- _Task inputs_:
-- ==== Sys2Proof/Proofs/Register.lean ====
section
/-! PROOFS. The obligation of spec/44_register.md: the checked constructor of a Register and its number are inverse to
each other on 0 to 31. -/

namespace Sys2Proof

/-! ### The number of a Register (R132, R133) -/

@[simp] theorem Register.number_toNat (r : Register) : (Register.number r).toNat = r.val :=
  Nat.mod_eq_of_lt (r.isLt.trans (by decide))

theorem Register.number_injective : Function.Injective Register.number := by
  intro r r' same
  apply Fin.ext
  rw [← Register.number_toNat r, same, Register.number_toNat r']

/-! ### The checked constructor (R130) -/

theorem Register.new_eq_none_iff {num : BitVec 8} : Register.new num = none ↔ 31 < num.toNat := by
  rw [Register.new]
  split
  case isTrue small => exact iff_of_false nofun (by omega)
  case isFalse large => exact iff_of_true rfl (by omega)

/-- R136, the round trip, in both directions. -/
theorem Register.new_eq_some_iff {num : BitVec 8} {r : Register} :
    Register.new num = some r ↔ Register.number r = num := by
  rw [← BitVec.toNat_inj, Register.number_toNat, Register.new]
  split
  case isTrue small => rw [Option.some_inj, Fin.ext_iff, eq_comm]
  case isFalse large => exact iff_of_false nofun fun same => large (same ▸ r.isLt)

end Sys2Proof

namespace Sys2Proof.Machine

/-! ### The obligation -/

/-- Settles O16: `new` answers the Register of its argument's number, and answers nothing exactly above 31. -/
theorem registerNewRoundTrips : Obligations.RegisterNewRoundTrips := by
  refine ⟨fun num => ⟨fun small => ?_, Register.new_eq_none_iff.2⟩,
    fun r => ⟨Register.new_eq_some_iff.2 rfl, Register.number_toNat r⟩,
    fun _ _ => Register.number_injective.eq_iff.symm⟩
  obtain ⟨r, made⟩ := Option.ne_none_iff_exists'.1 (mt Register.new_eq_none_iff.1 small.not_gt)
  exact ⟨r, made, Register.new_eq_some_iff.1 made⟩

end Sys2Proof.Machine
end

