-- ==== Sys2Proof/Config.lean ====
section
/-!
DEFINITION. The implementation parameters of 00_scope.md R6 and the free values of R12. Every one is an opaque
constant: nothing can be proved of its value, so a theorem of this model holds for every implementation.
-/

namespace Sys2Proof

/-- The three key-size classes (00_scope.md R7). The NONE of the class registers is `none` of `Option KeyClass`. -/
inductive KeyClass where
  | aes128
  | aes192
  | aes256
  deriving DecidableEq, Repr

/-- The legal values of `CTR_INC_WIDTH` (00_scope.md R6): how many low counter bits the primitive increments. -/
inductive CtrIncWidth where
  | w16
  | w128
  deriving DecidableEq, Repr, Inhabited

/-- The legal values of `KS_CONTINUATION` (00_scope.md R6): where the keystream of a second PROCESS starts. -/
inductive KsContinuation where
  | continuing
  | restart
  | unspecified
  deriving DecidableEq, Repr, Inhabited

/-- A known-answer fixture, the record of 43_lifecycle_selftest.md R172. -/
structure KnownAnswer where
  keySalt : List Byte
  nonce : List Byte
  pt : List Byte
  ct : List Byte
  deriving DecidableEq, Repr, Inhabited

/-- The registers that a memory-mapped command port lays out (20_memory.md R59): the two parts of a command and the parts
of its response (30_encoding.md R70), RDATA's length among them. Log 6. -/
inductive PortRegister where
  | cmd
  | data
  | status
  | rdata
  | rdataLength
  deriving DecidableEq, Repr

/-- `BUS_MAP` (00_scope.md R6): how a platform places command ports on its host bus. Its parts are those of
92_eei_decisions.md D25; the shapes of their types are the model's (log 6). -/
structure BusMap where
  /-- the numbers of the engine instances on the bus (60_exceptions.md R211) -/
  instances : List Nat
  /-- the bus addresses at which an instance's command port lies (20_memory.md R59) -/
  portAddresses : Nat → List Nat
  /-- the register layout of an instance's command port, where it is memory-mapped: which register lies at an address,
  and which byte of it; none at every address where the port is not memory-mapped (20_memory.md R59) -/
  registerAt : (inst address : Nat) → Option (PortRegister × Nat)
  /-- the command word a byte string stands for, or none where it stands for no word (20_memory.md R54) -/
  cmdOfBytes : List Byte → Option Word
  /-- the DATA string a byte string stands for, or none where it stands for none (20_memory.md R50) -/
  dataOfBytes : List Byte → Option (List Byte)
  /-- the bytes in which RDATA is carried to the host (20_memory.md R50) -/
  bytesOfRdata : List Byte → List Byte
  /-- the bytes in which a STATUS code is carried to the host (30_encoding.md R76) -/
  bytesOfStatus : BitVec 4 → List Byte
  /-- the bytes in which the length of RDATA is carried to the host (30_encoding.md R70) -/
  bytesOfLength : Nat → List Byte
  /-- whether a host agent may read an instance's response (60_exceptions.md R208) -/
  mayRead : (agent inst : Nat) → Bool
  /-- whether a host agent may issue a command word to an instance (60_exceptions.md R208) -/
  mayIssue : (agent inst : Nat) → Word → Bool
  deriving Inhabited

namespace Config

/-- `AES192_ENABLED` (R6, 92_eei_decisions.md D14). Log 5. -/
opaque aes192Enabled : Bool

/-- `AES_ENC(c, k, b)` (R6, D13). The class argument has the type of the class register, so that the value for
NONE, which no rule gives and no reachable state asks for, is as free as the others. Log 4. -/
opaque aesEnc : Option KeyClass → List Byte → Block → Block

/-- `CTR_INC_WIDTH` (R6, D12). Log 5. -/
opaque ctrIncWidth : CtrIncWidth

/-- `KS_CONTINUATION` (R6, D11). Log 5. -/
opaque ksContinuation : KsContinuation

/-- How far `MAX_DATA_LEN` lies above its least legal value 32. Log 5. -/
opaque maxDataLenAbove32 : Nat

/-- `MAX_DATA_LEN`, any natural number of at least 32 (R6, D6). -/
def maxDataLen : Nat := maxDataLenAbove32 + 32

/-- `DESC_STRING` (R6, D19). Log 5. -/
opaque descString : List Byte

/-- `KAT_192`, a fixture or none (R6, D18). Log 5. -/
opaque kat192 : Option KnownAnswer

/-- `BUS_MAP` of this platform (R6, D25). No step reads it: it is a matter outside the engine. Log 6. -/
opaque busMap : BusMap

/-- The outcome of allocation draw `i` of the command with a given serial number, where the command's record of
draws lists none (R12). Log 3. -/
opaque freeAllocOk : (serial i : Nat) → Bool

/-- The outcome of primitive draw `i` of the command with a given serial number, where none is listed (R12). Log 3. -/
opaque freePrimOk : (serial i : Nat) → Bool

/-- Byte `j` of `d.ks_bytes` of the command with a given serial number, where none is listed (R12). Log 3. -/
opaque freeKsByte : (serial j : Nat) → Byte

end Config
end Sys2Proof
end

- _Task goal_:
Return the entries above, every line intact.

- _Result_:
-- ==== Sys2Proof/Proofs/Register.lean ====
section
/-! PROOFS. The obligation of spec/44_register.md: the checked constructor of a Register and its number are inverse to
each other on 0 to 31. -/

namespace Sys2Proof

/-! ### The number of a Register (R132, R133) -/

@[simp] theorem Register.number_toNat (r : Register) : (Register.number r).toNat = r.val :=
  Nat.mod_eq_of_lt (r.isLt.trans (by decide))

theorem Register.number_injective : Function.Injective Register.number := by
  intro r r' same
  apply Fin.ext
  rw [← Register.number_toNat r, same, Register.number_toNat r']

/-! ### The checked constructor (R130) -/

theorem Register.new_eq_none_iff {num : BitVec 8} : Register.new num = none ↔ 31 < num.toNat := by
  rw [Register.new]
  split
  case isTrue small => exact iff_of_false nofun (by omega)
  case isFalse large => exact iff_of_true rfl (by omega)

/-- R136, the round trip, in both directions. -/
theorem Register.new_eq_some_iff {num : BitVec 8} {r : Register} :
    Register.new num = some r ↔ Register.number r = num := by
  rw [← BitVec.toNat_inj, Register.number_toNat, Register.new]
  split
  case isTrue small => rw [Option.some_inj, Fin.ext_iff, eq_comm]
  case isFalse large => exact iff_of_false nofun fun same => large (same ▸ r.isLt)

end Sys2Proof

namespace Sys2Proof.Machine

/-! ### The obligation -/

/-- Settles O16: `new` answers the Register of its argument's number, and answers nothing exactly above 31. -/
theorem registerNewRoundTrips : Obligations.RegisterNewRoundTrips := by
  refine ⟨fun num => ⟨fun small => ?_, Register.new_eq_none_iff.2⟩,
    fun r => ⟨Register.new_eq_some_iff.2 rfl, Register.number_toNat r⟩,
    fun _ _ => Register.number_injective.eq_iff.symm⟩
  obtain ⟨r, made⟩ := Option.ne_none_iff_exists'.1 (mt Register.new_eq_none_iff.1 small.not_gt)
  exact ⟨r, made, Register.new_eq_some_iff.1 made⟩

end Sys2Proof.Machine
end

-- ==== Sys2Proof/Config.lean ====
section
/-!
DEFINITION. The implementation parameters of 00_scope.md R6 and the free values of R12. Every one is an opaque
constant: nothing can be proved of its value, so a theorem of this model holds for every implementation.
-/

namespace Sys2Proof

/-- The three key-size classes (00_scope.md R7). The NONE of the class registers is `none` of `Option KeyClass`. -/
inductive KeyClass where
  | aes128
  | aes192
  | aes256
  deriving DecidableEq, Repr

/-- The legal values of `CTR_INC_WIDTH` (00_scope.md R6): how many low counter bits the primitive increments. -/
inductive CtrIncWidth where
  | w16
  | w128
  deriving DecidableEq, Repr, Inhabited

/-- The legal values of `KS_CONTINUATION` (00_scope.md R6): where the keystream of a second PROCESS starts. -/
inductive KsContinuation where
  | continuing
  | restart
  | unspecified
  deriving DecidableEq, Repr, Inhabited

/-- A known-answer fixture, the record of 43_lifecycle_selftest.md R172. -/
structure KnownAnswer where
  keySalt : List Byte
  nonce : List Byte
  pt : List Byte
  ct : List Byte
  deriving DecidableEq, Repr, Inhabited

/-- The registers that a memory-mapped command port lays out (20_memory.md R59): the two parts of a command and the parts
of its response (30_encoding.md R70), RDATA's length among them. Log 6. -/
inductive PortRegister where
  | cmd
  | data
  | status
  | rdata
  | rdataLength
  deriving DecidableEq, Repr

/-- `BUS_MAP` (00_scope.md R6): how a platform places command ports on its host bus. Its parts are those of
92_eei_decisions.md D25; the shapes of their types are the model's (log 6). -/
structure BusMap where
  /-- the numbers of the engine instances on the bus (60_exceptions.md R211) -/
  instances : List Nat
  /-- the bus addresses at which an instance's command port lies (20_memory.md R59) -/
  portAddresses : Nat → List Nat
  /-- the register layout of an instance's command port, where it is memory-mapped: which register lies at an address,
  and which byte of it; none at every address where the port is not memory-mapped (20_memory.md R59) -/
  registerAt : (inst address : Nat) → Option (PortRegister × Nat)
  /-- the command word a byte string stands for, or none where it stands for no word (20_memory.md R54) -/
  cmdOfBytes : List Byte → Option Word
  /-- the DATA string a byte string stands for, or none where it stands for none (20_memory.md R50) -/
  dataOfBytes : List Byte → Option (List Byte)
  /-- the bytes in which RDATA is carried to the host (20_memory.md R50) -/
  bytesOfRdata : List Byte → List Byte
  /-- the bytes in which a STATUS code is carried to the host (30_encoding.md R76) -/
  bytesOfStatus : BitVec 4 → List Byte
  /-- the bytes in which the length of RDATA is carried to the host (30_encoding.md R70) -/
  bytesOfLength : Nat → List Byte
  /-- whether a host agent may read an instance's response (60_exceptions.md R208) -/
  mayRead : (agent inst : Nat) → Bool
  /-- whether a host agent may issue a command word to an instance (60_exceptions.md R208) -/
  mayIssue : (agent inst : Nat) → Word → Bool
  deriving Inhabited

namespace Config

/-- `AES192_ENABLED` (R6, 92_eei_decisions.md D14). Log 5. -/
opaque aes192Enabled : Bool

/-- `AES_ENC(c, k, b)` (R6, D13). The class argument has the type of the class register, so that the value for
NONE, which no rule gives and no reachable state asks for, is as free as the others. Log 4. -/
opaque aesEnc : Option KeyClass → List Byte → Block → Block

/-- `CTR_INC_WIDTH` (R6, D12). Log 5. -/
opaque ctrIncWidth : CtrIncWidth

/-- `KS_CONTINUATION` (R6, D11). Log 5. -/
opaque ksContinuation : KsContinuation

/-- How far `MAX_DATA_LEN` lies above its least legal value 32. Log 5. -/
opaque maxDataLenAbove32 : Nat

/-- `MAX_DATA_LEN`, any natural number of at least 32 (R6, D6). -/
def maxDataLen : Nat := maxDataLenAbove32 + 32

/-- `DESC_STRING` (R6, D19). Log 5. -/
opaque descString : List Byte

/-- `KAT_192`, a fixture or none (R6, D18). Log 5. -/
opaque kat192 : Option KnownAnswer

/-- `BUS_MAP` of this platform (R6, D25). No step reads it: it is a matter outside the engine. Log 6. -/
opaque busMap : BusMap

/-- The outcome of allocation draw `i` of the command with a given serial number, where the command's record of
draws lists none (R12). Log 3. -/
opaque freeAllocOk : (serial i : Nat) → Bool

/-- The outcome of primitive draw `i` of the command with a given serial number, where none is listed (R12). Log 3. -/
opaque freePrimOk : (serial i : Nat) → Bool

/-- Byte `j` of `d.ks_bytes` of the command with a given serial number, where none is listed (R12). Log 3. -/
opaque freeKsByte : (serial j : Nat) → Byte

end Config
end Sys2Proof
end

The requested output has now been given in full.